═══ Recorded data ═══
theorem Dev.hostClear_reach (d : Dev) (cold : Bool) : Reach (Part.regs ||| Part.hmem ||| Part.inj ||| Part.jr ||| Part.rings ||| Part.pw ||| Part.fl ||| Part.tm ||| Part.veh ||| Part.ash ||| Part.enc ||| Part.can ||| Part.hp ||| Part.th) d (Dev.hostClear d cold) := by
  unfold Dev.hostClear
  with_reducible repeat' (first | assumption | exact .refl _ | (extract_lets +onlyGivenNames x; first | (refine Reach.have (x := x) ?_ (fun hx hxs => ?_); unfold x; clear x; rotate_left; rename Dev => yy) | (refine Reach.have (x := x.1) ?_ (fun hx hxs => ?_); unfold x; clear x; rotate_left; clear_value x) | (refine Reach.have (x := x.2) ?_ (fun hx hxs => ?_); unfold x; clear x; rotate_left; clear_value x) | (refine Reach.have (x := x.2.2) ?_ (fun hx hxs => ?_); unfold x; clear x; rotate_left; clear_value x) | (have hf : Mem := x; clear hf; unfold x; clear_value x) | (have hf : Fuses := x; clear hf; unfold x; clear_value x) | (have hf := fun y => (x y : Dev); clear hf; unfold x; clear_value x) | (have hf := fun y z => (x y z : Dev); clear hf; unfold x; clear_value x) | (have hf := fun y z w => (x y z w : Dev); clear hf; unfold x; clear_value x) | (have hf : SiteTime := x; clear hf; refine Reach.keep_tm (x := x) ?_ (fun hx => ?_); (· intro hs; unfold x; clear x; (repeat' (first | ((try simp only [SiteTime.Shaped] at *); simp +zetaDelta (maxDischargeDepth := 9) only [SiteTime.Shaped, Dev.Shaped.tm_pdelaySeq, Dev.Shaped.wr, Dev.Shaped.resetDomains, setAt_length, addAt_length, List.length_map, List.length_replicate, List.length_cons, List.length_nil, List.length_zipWith, List.length_range, List.length_append, List.length_drop, List.length_take, Nat.reduceSub, Nat.reduceLeDiff, Nat.min_eq_left, *, and_self, Nat.reduceAdd, Nat.zero_add]; done) | split))); clear_value x) | (have hf : List VehRt := x; clear hf; refine Reach.keep_veh (x := x) ?_ (fun hx => ?_); (· intro hs; unfold x; clear x; (repeat' (first | (simp +zetaDelta (maxDischargeDepth := 9) only [Dev.Shaped.veh, Dev.Shaped.wr, Dev.Shaped.resetDomains, setAt_length, addAt_length, List.length_map, List.length_replicate, List.length_cons, List.length_nil, List.length_zipWith, List.length_range, List.length_append, List.length_drop, List.length_take, Nat.reduceSub, Nat.reduceLeDiff, Nat.min_eq_left, *, and_self, Nat.reduceAdd, Nat.zero_add]; done) | split))); clear_value x) | (have hf : List CanRt := x; clear hf; refine Reach.keep_can (x := x) ?_ (fun hx => ?_); (· intro hs; unfold x; clear x; (repeat' (first | (simp +zetaDelta (maxDischargeDepth := 9) only [Dev.Shaped.can, Dev.Shaped.wr, Dev.Shaped.resetDomains, setAt_length, addAt_length, List.length_map, List.length_replicate, List.length_cons, List.length_nil, List.length_zipWith, List.length_range, List.length_append, List.length_drop, List.length_take, Nat.reduceSub, Nat.reduceLeDiff, Nat.min_eq_left, *, and_self, Nat.reduceAdd, Nat.zero_add]; done) | split))); clear_value x) | (have hf : HostPlat := x; clear hf; refine Reach.keep_hp (x := x) ?_ (fun hx => ?_); (· intro hs; unfold x; clear x; (repeat' (first | ((try simp only [HostPlat.Shaped] at *); simp +zetaDelta (maxDischargeDepth := 9) only [HostPlat.Shaped, Dev.Shaped.hp_slots, Dev.Shaped.hp_rx, Dev.Shaped.wr, Dev.Shaped.resetDomains, setAt_length, addAt_length, List.length_map, List.length_replicate, List.length_cons, List.length_nil, List.length_zipWith, List.length_range, List.length_append, List.length_drop, List.length_take, Nat.reduceSub, Nat.reduceLeDiff, Nat.min_eq_left, *, and_self, Nat.reduceAdd, Nat.zero_add]; done) | split))); clear_value x) | (have hf : Therm := x; clear hf; refine Reach.keep_th (x := x) ?_ (fun hx => ?_); (· intro hs; unfold x; clear x; (repeat' (first | ((try simp only [Therm.Shaped] at *); simp +zetaDelta (maxDischargeDepth := 9) only [Therm.Shaped, Dev.Shaped.th_nor, Dev.Shaped.wr, Dev.Shaped.resetDomains, setAt_length, addAt_length, List.length_map, List.length_replicate, List.length_cons, List.length_nil, List.length_zipWith, List.length_range, List.length_append, List.length_drop, List.length_take, Nat.reduceSub, Nat.reduceLeDiff, Nat.min_eq_left, *, and_self, Nat.reduceAdd, Nat.zero_add]; done) | split))); clear_value x) | clear_value x) | (apply Reach.wr'; decide) | (apply Reach.reset'; decide) | (apply Reach.via (Dev.linkDown_reach ..); decide) | (apply Reach.via (Dev.pend_reach ..); decide) | (apply Reach.ite <;> intro) | simp -zeta -iota only [↓Reach.mk_eq] | split | dsimp only | (apply ReachMk.intro <;> first | exact .inr (by decide) | rfl | exact .inl rfl | (refine .inr ⟨by decide, ?_⟩; (repeat' (first | exact MemStep.refl _ | exact MemStep.clear _ | apply MemStep.writeNat | apply MemStep.write | apply MemStep.drop)); done) | exact .inr ⟨by decide, .seal _ _⟩ | exact .inr ⟨by decide, .cont _⟩ | (refine .inr ⟨by decide, fun hs he => ?_⟩; (repeat' (first | ((try simp only [SiteTime.Shaped] at *); simp +zetaDelta (maxDischargeDepth := 9) only [SiteTime.Shaped, Dev.Shaped.tm_pdelaySeq, Dev.Shaped.wr, Dev.Shaped.resetDomains, setAt_length, addAt_length, List.length_map, List.length_replicate, List.length_cons, List.length_nil, List.length_zipWith, List.length_range, List.length_append, List.length_drop, List.length_take, Nat.reduceSub, Nat.reduceLeDiff, Nat.min_eq_left, *, and_self, Nat.reduceAdd, Nat.zero_add]; done) | split)); done) | (refine .inr ⟨by decide, fun hs he => ?_⟩; (repeat' (first | ((try simp only [Ce.Shaped] at *); simp +zetaDelta (maxDischargeDepth := 9) only [Ce.Shaped, Dev.Shaped.ce_sig, Dev.Shaped.ce_acc, Dev.Shaped.ce_axes, Dev.Shaped.wr, Dev.Shaped.resetDomains, setAt_length, addAt_length, List.length_map, List.length_replicate, List.length_cons, List.length_nil, List.length_zipWith, List.length_range, List.length_append, List.length_drop, List.length_take, Nat.reduceSub, Nat.reduceLeDiff, Nat.min_eq_left, *, and_self, Nat.reduceAdd, Nat.zero_add]; done) | split)); done) | (refine .inr ⟨by decide, fun hs he => ?_⟩; (repeat' (first | ((try simp only [Dgr.Shaped] at *); simp +zetaDelta (maxDischargeDepth := 9) only [Dgr.Shaped, Dev.Shaped.dgr_blk, Dev.Shaped.wr, Dev.Shaped.resetDomains, setAt_length, addAt_length, List.length_map, List.length_replicate, List.length_cons, List.length_nil, List.length_zipWith, List.length_range, List.length_append, List.length_drop, List.length_take, Nat.reduceSub, Nat.reduceLeDiff, Nat.min_eq_left, *, and_self, Nat.reduceAdd, Nat.zero_add]; done) | split)); done) | (refine .inr ⟨by decide, fun hs he => ?_⟩; (repeat' (first | ((try simp only [Pwm.Shaped] at *); simp +zetaDelta (maxDischargeDepth := 9) only [Pwm.Shaped, Dev.Shaped.pwm_inputs, Dev.Shaped.wr, Dev.Shaped.resetDomains, setAt_length, addAt_length, List.length_map, List.length_replicate, List.length_cons, List.length_nil, List.length_zipWith, List.length_range, List.length_append, List.length_drop, List.length_take, Nat.reduceSub, Nat.reduceLeDiff, Nat.min_eq_left, *, and_self, Nat.reduceAdd, Nat.zero_add]; done) | split)); done) | (refine .inr ⟨by decide, fun hs he => ?_⟩; (repeat' (first | (simp +zetaDelta (maxDischargeDepth := 9) only [Dev.Shaped.out, Dev.Shaped.wr, Dev.Shaped.resetDomains, setAt_length, addAt_length, List.length_map, List.length_replicate, List.length_cons, List.length_nil, List.length_zipWith, List.length_range, List.length_append, List.length_drop, List.length_take, Nat.reduceSub, Nat.reduceLeDiff, Nat.min_eq_left, *, and_self, Nat.reduceAdd, Nat.zero_add]; done) | split)); done) | (refine .inr ⟨by decide, fun hs he => ?_⟩; (repeat' (first | (simp +zetaDelta (maxDischargeDepth := 9) only [Dev.Shaped.cbl, Dev.Shaped.wr, Dev.Shaped.resetDomains, setAt_length, addAt_length, List.length_map, List.length_replicate, List.length_cons, List.length_nil, List.length_zipWith, List.length_range, List.length_append, List.length_drop, List.length_take, Nat.reduceSub, Nat.reduceLeDiff, Nat.min_eq_left, *, and_self, Nat.reduceAdd, Nat.zero_add]; done) | split)); done) | (refine .inr ⟨by decide, fun hs he => ?_⟩; (repeat' (first | (simp +zetaDelta (maxDischargeDepth := 9) only [Dev.Shaped.veh, Dev.Shaped.wr, Dev.Shaped.resetDomains, setAt_length, addAt_length, List.length_map, List.length_replicate, List.length_cons, List.length_nil, List.length_zipWith, List.length_range, List.length_append, List.length_drop, List.length_take, Nat.reduceSub, Nat.reduceLeDiff, Nat.min_eq_left, *, and_self, Nat.reduceAdd, Nat.zero_add]; done) | split)); done) | (refine .inr ⟨by decide, fun hs he => ?_⟩; (repeat' (first | ((try simp only [Fba.Shaped] at *); simp +zetaDelta (maxDischargeDepth := 9) only [Fba.Shaped, Dev.Shaped.fba_ctlTodo, Dev.Shaped.fba_trigTodo, Dev.Shaped.fba_ctl, Dev.Shaped.fba_trig, Dev.Shaped.wr, Dev.Shaped.resetDomains, setAt_length, addAt_length, List.length_map, List.length_replicate, List.length_cons, List.length_nil, List.length_zipWith, List.length_range, List.length_append, List.length_drop, List.length_take, Nat.reduceSub, Nat.reduceLeDiff, Nat.min_eq_left, *, and_self, Nat.reduceAdd, Nat.zero_add]; done) | split)); done) | (refine .inr ⟨by decide, fun hs he => ?_⟩; (repeat' (first | (simp +zetaDelta (maxDischargeDepth := 9) only [Dev.Shaped.imd, Dev.Shaped.wr, Dev.Shaped.resetDomains, setAt_length, addAt_length, List.length_map, List.length_replicate, List.length_cons, List.length_nil, List.length_zipWith, List.length_range, List.length_append, List.length_drop, List.length_take, Nat.reduceSub, Nat.reduceLeDiff, Nat.min_eq_left, *, and_self, Nat.reduceAdd, Nat.zero_add]; done) | split)); done) | (refine .inr ⟨by decide, fun hs he => ?_⟩; (repeat' (first | ((try simp only [Net.Shaped] at *); simp +zetaDelta (maxDischargeDepth := 9) only [Net.Shaped, Dev.Shaped.net_ports, Dev.Shaped.net_ptp, Dev.Shaped.net_cells, Dev.Shaped.wr, Dev.Shaped.resetDomains, setAt_length, addAt_length, List.length_map, List.length_replicate, List.length_cons, List.length_nil, List.length_zipWith, List.length_range, List.length_append, List.length_drop, List.length_take, Nat.reduceSub, Nat.reduceLeDiff, Nat.min_eq_left, *, and_self, Nat.reduceAdd, Nat.zero_add]; done) | split)); done) | (refine .inr ⟨by decide, fun hs he => ?_⟩; (repeat' (first | ((try simp only [Svg.Shaped] at *); simp +zetaDelta (maxDischargeDepth := 9) only [Svg.Shaped, Dev.Shaped.svg_subs, Dev.Shaped.svg_gs, Dev.Shaped.svg_keys, Dev.Shaped.svg_pubs, Dev.Shaped.wr, Dev.Shaped.resetDomains, setAt_length, addAt_length, List.length_map, List.length_replicate, List.length_cons, List.length_nil, List.length_zipWith, List.length_range, List.length_append, List.length_drop, List.length_take, Nat.reduceSub, Nat.reduceLeDiff, Nat.min_eq_left, *, and_self, Nat.reduceAdd, Nat.zero_add]; done) | split)); done) | (refine .inr ⟨by decide, fun hs he => ?_⟩; (repeat' (first | ((try simp only [Metr.Shaped] at *); simp +zetaDelta (maxDischargeDepth := 9) only [Metr.Shaped, Dev.Shaped.met_retAt, Dev.Shaped.met_tp, Dev.Shaped.wr, Dev.Shaped.resetDomains, setAt_length, addAt_length, List.length_map, List.length_replicate, List.length_cons, List.length_nil, List.length_zipWith, List.length_range, List.length_append, List.length_drop, List.length_take, Nat.reduceSub, Nat.reduceLeDiff, Nat.min_eq_left, *, and_self, Nat.reduceAdd, Nat.zero_add]; done) | split)); done) | (refine .inr ⟨by decide, fun hs he => ?_⟩; (repeat' (first | ((try simp only [Bil.Shaped] at *); simp +zetaDelta (maxDischargeDepth := 9) only [Bil.Shaped, Dev.Shaped.bil_sess, Dev.Shaped.wr, Dev.Shaped.resetDomains, setAt_length, addAt_length, List.length_map, List.length_replicate, List.length_cons, List.length_nil, List.length_zipWith, List.length_range, List.length_append, List.length_drop, List.length_take, Nat.reduceSub, Nat.reduceLeDiff, Nat.min_eq_left, *, and_self, Nat.reduceAdd, Nat.zero_add]; done) | split)); done) | (refine .inr ⟨by decide, fun hs he => ?_⟩; (repeat' (first | ((try simp only [BilStore.Shaped] at *); simp +zetaDelta (maxDischargeDepth := 9) only [BilStore.Shaped, Dev.Shaped.bst_slots, Dev.Shaped.bst_copies, Dev.Shaped.wr, Dev.Shaped.resetDomains, setAt_length, addAt_length, List.length_map, List.length_replicate, List.length_cons, List.length_nil, List.length_zipWith, List.length_range, List.length_append, List.length_drop, List.length_take, Nat.reduceSub, Nat.reduceLeDiff, Nat.min_eq_left, *, and_self, Nat.reduceAdd, Nat.zero_add]; done) | split)); done) | (refine .inr ⟨by decide, fun hs he => ?_⟩; (repeat' (first | ((try simp only [Stk.Shaped] at *); simp +zetaDelta (maxDischargeDepth := 9) only [Stk.Shaped, Dev.Shaped.stk_found, Dev.Shaped.stk_enumDone, Dev.Shaped.stk_sats, Dev.Shaped.stk_out, Dev.Shaped.stk_lastFrame, Dev.Shaped.wr, Dev.Shaped.resetDomains, setAt_length, addAt_length, List.length_map, List.length_replicate, List.length_cons, List.length_nil, List.length_zipWith, List.length_range, List.length_append, List.length_drop, List.length_take, Nat.reduceSub, Nat.reduceLeDiff, Nat.min_eq_left, *, and_self, Nat.reduceAdd, Nat.zero_add]; done) | split)); done) | (refine .inr ⟨by decide, fun hs he => ?_⟩; (repeat' (first | (simp +zetaDelta (maxDischargeDepth := 9) only [Dev.Shaped.can, Dev.Shaped.wr, Dev.Shaped.resetDomains, setAt_length, addAt_length, List.length_map, List.length_replicate, List.length_cons, List.length_nil, List.length_zipWith, List.length_range, List.length_append, List.length_drop, List.length_take, Nat.reduceSub, Nat.reduceLeDiff, Nat.min_eq_left, *, and_self, Nat.reduceAdd, Nat.zero_add]; done) | split)); done) | (refine .inr ⟨by decide, fun hs he => ?_⟩; (repeat' (first | ((try simp only [HostPlat.Shaped] at *); simp +zetaDelta (maxDischargeDepth := 9) only [HostPlat.Shaped, Dev.Shaped.hp_slots, Dev.Shaped.hp_rx, Dev.Shaped.wr, Dev.Shaped.resetDomains, setAt_length, addAt_length, List.length_map, List.length_replicate, List.length_cons, List.length_nil, List.length_zipWith, List.length_range, List.length_append, List.length_drop, List.length_take, Nat.reduceSub, Nat.reduceLeDiff, Nat.min_eq_left, *, and_self, Nat.reduceAdd, Nat.zero_add]; done) | split)); done) | (refine .inr ⟨by decide, fun hs he => ?_⟩; (repeat' (first | ((try simp only [Therm.Shaped] at *); simp +zetaDelta (maxDischargeDepth := 9) only [Therm.Shaped, Dev.Shaped.th_nor, Dev.Shaped.wr, Dev.Shaped.resetDomains, setAt_length, addAt_length, List.length_map, List.length_replicate, List.length_cons, List.length_nil, List.length_zipWith, List.length_range, List.length_append, List.length_drop, List.length_take, Nat.reduceSub, Nat.reduceLeDiff, Nat.min_eq_left, *, and_self, Nat.reduceAdd, Nat.zero_add]; done) | split)); done) | skip) | (apply Reach.ite <;> intro))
═══
Exercise requirements
Restate the listing exactly, starting at its first line and ending at the line where "unfold Dev.hostClear" occurs; include both and no other lines.

Solved exercise
theorem Dev.hostClear_reach (d : Dev) (cold : Bool) : Reach (Part.regs ||| Part.hmem ||| Part.inj ||| Part.jr ||| Part.rings ||| Part.pw ||| Part.fl ||| Part.tm ||| Part.veh ||| Part.ash ||| Part.enc ||| Part.can ||| Part.hp ||| Part.th) d (Dev.hostClear d cold) := by
  unfold Dev.hostClear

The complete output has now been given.